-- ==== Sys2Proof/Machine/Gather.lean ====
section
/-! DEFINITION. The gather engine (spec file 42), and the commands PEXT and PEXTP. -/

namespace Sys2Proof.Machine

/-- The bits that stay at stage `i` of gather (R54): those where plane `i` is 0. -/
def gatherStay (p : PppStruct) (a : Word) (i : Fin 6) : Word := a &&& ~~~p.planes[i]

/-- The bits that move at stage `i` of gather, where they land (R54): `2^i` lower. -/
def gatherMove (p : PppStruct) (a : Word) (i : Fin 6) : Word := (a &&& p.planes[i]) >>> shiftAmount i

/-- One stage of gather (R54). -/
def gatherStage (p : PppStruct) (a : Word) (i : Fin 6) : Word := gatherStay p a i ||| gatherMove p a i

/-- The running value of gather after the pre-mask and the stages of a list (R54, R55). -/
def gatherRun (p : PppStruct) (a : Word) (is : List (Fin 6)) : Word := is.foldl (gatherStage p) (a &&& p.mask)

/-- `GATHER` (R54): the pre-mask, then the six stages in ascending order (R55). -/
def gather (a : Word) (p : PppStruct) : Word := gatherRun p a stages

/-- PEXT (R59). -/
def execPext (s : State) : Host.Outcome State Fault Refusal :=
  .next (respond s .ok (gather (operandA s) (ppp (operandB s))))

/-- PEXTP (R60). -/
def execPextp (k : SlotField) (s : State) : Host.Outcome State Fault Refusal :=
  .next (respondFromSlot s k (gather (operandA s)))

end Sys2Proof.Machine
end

==========

What is required> Every line from the line containing "namespace Sys2Proof.Machine" to the last line of the material above must be repeated exactly, and no other line.

Solved exercise>
namespace Sys2Proof.Machine

/-- The bits that stay at stage `i` of gather (R54): those where plane `i` is 0. -/
def gatherStay (p : PppStruct) (a : Word) (i : Fin 6) : Word := a &&& ~~~p.planes[i]

/-- The bits that move at stage `i` of gather, where they land (R54): `2^i` lower. -/
def gatherMove (p : PppStruct) (a : Word) (i : Fin 6) : Word := (a &&& p.planes[i]) >>> shiftAmount i

/-- One stage of gather (R54). -/
def gatherStage (p : PppStruct) (a : Word) (i : Fin 6) : Word := gatherStay p a i ||| gatherMove p a i

/-- The running value of gather after the pre-mask and the stages of a list (R54, R55). -/
def gatherRun (p : PppStruct) (a : Word) (is : List (Fin 6)) : Word := is.foldl (gatherStage p) (a &&& p.mask)

/-- `GATHER` (R54): the pre-mask, then the six stages in ascending order (R55). -/
def gather (a : Word) (p : PppStruct) : Word := gatherRun p a stages

/-- PEXT (R59). -/
def execPext (s : State) : Host.Outcome State Fault Refusal :=
  .next (respond s .ok (gather (operandA s) (ppp (operandB s))))

/-- PEXTP (R60). -/
def execPextp (k : SlotField) (s : State) : Host.Outcome State Fault Refusal :=
  .next (respondFromSlot s k (gather (operandA s)))

end Sys2Proof.Machine
end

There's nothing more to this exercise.